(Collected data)
/-! ## Rows of the core store (07 R130, R131; 04 Table 4-5) -/

/-- Rows of the divergence stack of depth d (01 R20). -/
def stackRows (d : Nat) : Nat := ceilDiv d 8

/-- Rows of a core (04 Table 4-5). -/
def coreRows : Nat := 24576

/-- The fibre has no register result in flight: nothing is owed by memory or by an engine (04 R89). Fixed results
are written within a few cycles. -/
def Fibre.noneInFlight (f : Fibre) : Bool := f.busy.isEmpty && f.outs.all fun x => !x.ld

/-- First row and length of a fibre's register allocation: the stack rows lie below v0, and rows that `vshrink` has
discarded stay in it until no result is in flight (04 R90). -/
def Fibre.run (f : Fibre) : Nat × Nat := (f.base - stackRows f.depth, f.win + stackRows f.depth + f.shed)

/-- Frees the rows discarded by `vshrink` once no register result is in flight (04 R90). -/
def Fibre.drainShed (f : Fibre) : Fibre := if f.noneInFlight then { f with shed := 0 } else f

def Workgroup.extent (w : Workgroup) : Nat := w.hdr.scratch + w.hdr.stash

/-- A register result may still be in flight to an ended fibre (04 R88). -/
def Workgroup.owes (w : Workgroup) (g : Ghost) : Bool :=
  !g.busy.isEmpty || w.orphans.any fun x => x.ld && x.uid == g.uid

/-- The ended fibres of a workgroup whose lane slots and rows are not free yet. -/
def Workgroup.haunted (w : Workgroup) : List Ghost := w.ghosts.filter w.owes

/-- The runs that a workgroup holds on its core: its fibres' allocations and its scratchpad. -/
def Workgroup.runs (w : Workgroup) : List (Nat × Nat) :=
  if w.stored ∨ w.run = .exited then []
  else
    (w.fibres.vals.filter fun f => !f.spilled).map Fibre.run ++ w.haunted.map (·.run) ++
      (if w.extent = 0 then [] else [(w.scratchRow, w.extent / 64)])

/-- The runs in use on a core. -/
def State.runsOf (s : State) (core : Nat) : List (Nat × Nat) :=
  s.wgs.vals.flatMap fun w => if w.core = core then w.runs else []

/-- A run of n rows at lo is free. -/
def runFree (runs : List (Nat × Nat)) (lo n : Nat) : Bool :=
  lo + n ≤ coreRows && runs.all fun r => lo + n ≤ r.1 || r.1 + r.2 ≤ lo

/-! ## L1 (07 R131, R134) -/

/-- The L1 line of va, if the core still holds it; a line that is gone is removed. -/
def State.l1Look (s : State) (c asid va : Nat) : Option L1Line × State :=
  let x := s.core c
  match x.l1.find? fun l => l.asid == asid && l.va == lineOf va with
  | none => (none, s)
  | some l =>
    let (holds, s) := s.draw Config.l1Holds
    if holds then (some l, s) else (none, s.putCore c { x with l1 := x.l1.filter (· != l) })

/-- A line of L2 is read to fill an L1: the line is recalled from stashes (07 R132, R136). -/
def State.fillRead (s : State) (pa : Nat) : State := (s.sliceRead none (lineOf pa) 128).2

/-- A sector of memory as the L1 takes it. -/
def State.sectorAt (s : State) (pa : Nat) : List Byte × Bool := (s.coh pa 32, s.poisoned pa 32)

/-- The lines of a core's L1 after sectors ks of the line of va have come in from the line of pa, in the row pair at
`row` if that is free and the line is new. A copy of the same physical line under another address is dropped, and what
stood in the row pair is replaced (07 R131, R134). -/
def State.l1With (s : State) (c asid va pa : Nat) (e : TlbEntry) (ks : List Nat) (row : Nat) : List L1Line :=
  let line := lineOf pa
  let old := (s.core c).l1
  let fill (t : Tbl (List Byte × Bool)) : Tbl (List Byte × Bool) :=
    ks.foldl (fun t k => t.put k (s.sectorAt (line + 32 * k))) t
  match old.find? fun l => l.asid == asid && l.va == lineOf va && l.pa == line with
  | some l => old.map fun o => if o = l then { l with w := e.w, x := e.x, sec := fill l.sec } else o
  | none =>
    let rest := old.filter fun o => o.pa != line && !(o.asid == asid && o.va == lineOf va)
    if runFree (s.runsOf c) row 2 then
      { row := row, asid := asid, va := lineOf va, pa := line, w := e.w, x := e.x, sec := fill [] } ::
        rest.filter fun o => o.row != row
    else rest

/-- Brings sectors ks of the line of va into the L1; the row pair is a free value. -/
def State.l1Fill (s : State) (c asid va pa : Nat) (e : TlbEntry) (ks : List Nat) : State :=
  let r := s.draw Config.l1Row
  r.2.putCore c { r.2.core c with l1 := r.2.l1With c asid va pa e ks (2 * (r.1 % (coreRows / 2))) }

/-- Discards the L1 lines of a core whose rows a workgroup holds now (07 R131). -/
def State.l1Trim (s : State) (c : Nat) : State :=
  s.putCore c { s.core c with l1 := (s.core c).l1.filter fun l => runFree (s.runsOf c) l.row 2 }

/-- An acquire at hitch scope or wider discards the core's plain L1 copies (08 R153), and with them what its instruction
cache holds (DESIGN CHOICE, log 92: the spec says nothing of that cache but its size). -/
def State.acquire (s : State) (c scope : Nat) : State :=
  if scope = 0 then s else s.putCore c { s.core c with l1 := [], icache := [] }

/-! ## The instruction cache (00 R3) -/

/-- The word at va that the core's instruction cache still holds; one that is gone is removed. -/
def State.iLook (s : State) (c asid va : Nat) : Option (List Byte) × State :=
  match (s.core c).icache.find? fun l => l.asid == asid && l.va == va with
  | none => (none, s)
  | some l =>
    let d := s.draw Config.iHolds
    if d.1 then (some l.bytes, d.2)
    else (none, d.2.putCore c { s.core c with icache := (s.core c).icache.filter (· != l) })

/-- A word comes into the instruction cache, which has room for 16,384. -/
def State.iFill (s : State) (c asid va : Nat) (bs : List Byte) : State :=
  s.putCore c { s.core c with icache := ({ asid := asid, va := va, bytes := bs } :: (s.core c).icache).take 16384 }

/-! ## Scratchpad and stash (07 R127, R132) -/

/-- The mapping that covers a stash offset. -/
def Workgroup.mapAt (w : Workgroup) (off : Nat) : Option StashMap :=
  w.maps.find? fun m => m.off ≤ off && off < m.off + m.len

/-- Keeps that the mapped line at an offset has been filled (09 R177). -/
def Workgroup.noteFill (w : Workgroup) (lo : Nat) : Workgroup :=
  { w with maps := w.maps.map fun m =>
      if m.off ≤ lo ∧ lo < m.off + m.len ∧ m.filled.contains lo = false then { m with filled := lo :: m.filled } else m }

/-- A line comes into the stash, without the marks of what stood there (21 R373). -/
def Workgroup.fillLine (w : Workgroup) (l : StashLine) (bs : List Byte) : Workgroup :=
  { w with mem := cellWrite w.mem l.off bs, lines := l :: w.lines, poison := w.poison.filter fun k => !(k / 4 == l.off / 128) }

/-- Makes sure that a mapped stash line is filled, by the translation unit of the workgroup's cluster; answers the
line, or none where the offset is plain scratchpad. -/
def State.stashLine (s : State) (wk off : Nat) (a : DWord) : Except Trap (Option StashLine × State) :=
  match s.wg wk with
  | none => .ok (none, s)
  | some w =>
    match w.mapAt off with
    | none => .ok (none, s)
    | some m =>
      let lo := lineOf off
      match w.lines.find? fun l => l.off == lo with
      | some l => .ok (some l, s)
      | none =>
        let va := (m.va.toNat + (lo - m.off)) % 2 ^ 56
        match s.translate (clusterOf w.core) w.tenant va 128 false a with
        | .error t => .error t
        | .ok (pa, e, s) =>
          if s.poisoned pa 128 then .error (trapOf .poison 0 a)
          else
            let s := (s.recall false pa 128).disown none pa
            let l : StashLine := { off := lo, pa := pa, w := e.w, dirty := false }
            let bs := cellRead s.mem pa 128
            .ok (some l, (s.updWg wk fun w => (w.noteFill lo).fillLine l bs).refresh w.core pa 128)

/-- Reads n bytes (within one line) of a workgroup's scratchpad or stash. -/
def State.scratchRead (s : State) (wk off n : Nat) (a : DWord) : Except Trap (List Byte × State) :=
  match s.stashLine wk off a with
  | .error t => .error t
  | .ok (_, s) =>
    match s.wg wk with
    | none => .ok (List.replicate n 0, s)
    | some w =>
      if (sectorsOf off n).any fun k => w.poison.contains k then .error (trapOf .poison 0 a)
      else .ok (cellRead w.mem off n, s)

/-- Writes bytes (within one line) of a workgroup's scratchpad or stash; a mapped line becomes dirty. -/
def State.scratchWrite (s : State) (wk off : Nat) (bs : List Byte) (a : DWord) : Except Trap State :=
  match s.stashLine wk off a with
  | .error t => .error t
  | .ok (l, s) =>
    match l with
    | some l =>
      if !l.w then .error (trapOf .protection 0x02 a)
      else
        let core := ((s.wg wk).map (·.core)).getD 0
        let s := s.updWg wk fun w => { w with
          mem := cellWrite w.mem off bs
          poison := w.poison.filter fun k => !(wholeSectors off bs.length).contains k
          lines := w.lines.map fun x => if x.off = l.off then { x with dirty := true } else x }
        .ok ((s.refresh core (l.pa + off % 128) bs.length).evalWatches (l.pa + off % 128) bs.length)
    | none =>
      .ok (s.updWg wk fun w => { w with
        mem := cellWrite w.mem off bs
        poison := w.poison.filter fun k => !(wholeSectors off bs.length).contains k })

/-- Writes a dirty stash line back; it stays mapped and clean (09 R175). -/
def State.writeBack (s : State) (l : StashLine) : State := s.recallLine true l.pa

/-- Writes back every dirty stash line of a workgroup. -/
def State.writeBackAll (s : State) (wk : Nat) : State :=
  match s.wg wk with
  | none => s
  | some w => (w.lines.filter (·.dirty)).foldl State.writeBack s

end Sys2Proof.Machine
end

§ **AIM OF THE EXERCISE**
All that belongs in the answer is the run of lines above from the line containing "one that is gone is removed. -/" through the line containing "else (none, d.2.putCore", exactly as written.

§ **EXPECTED ANSWER**
/-- The word at va that the core's instruction cache still holds; one that is gone is removed. -/
def State.iLook (s : State) (c asid va : Nat) : Option (List Byte) × State :=
  match (s.core c).icache.find? fun l => l.asid == asid && l.va == va with
  | none => (none, s)
  | some l =>
    let d := s.draw Config.iHolds
    if d.1 then (some l.bytes, d.2)
    else (none, d.2.putCore c { s.core c with icache := (s.core c).icache.filter (· != l) })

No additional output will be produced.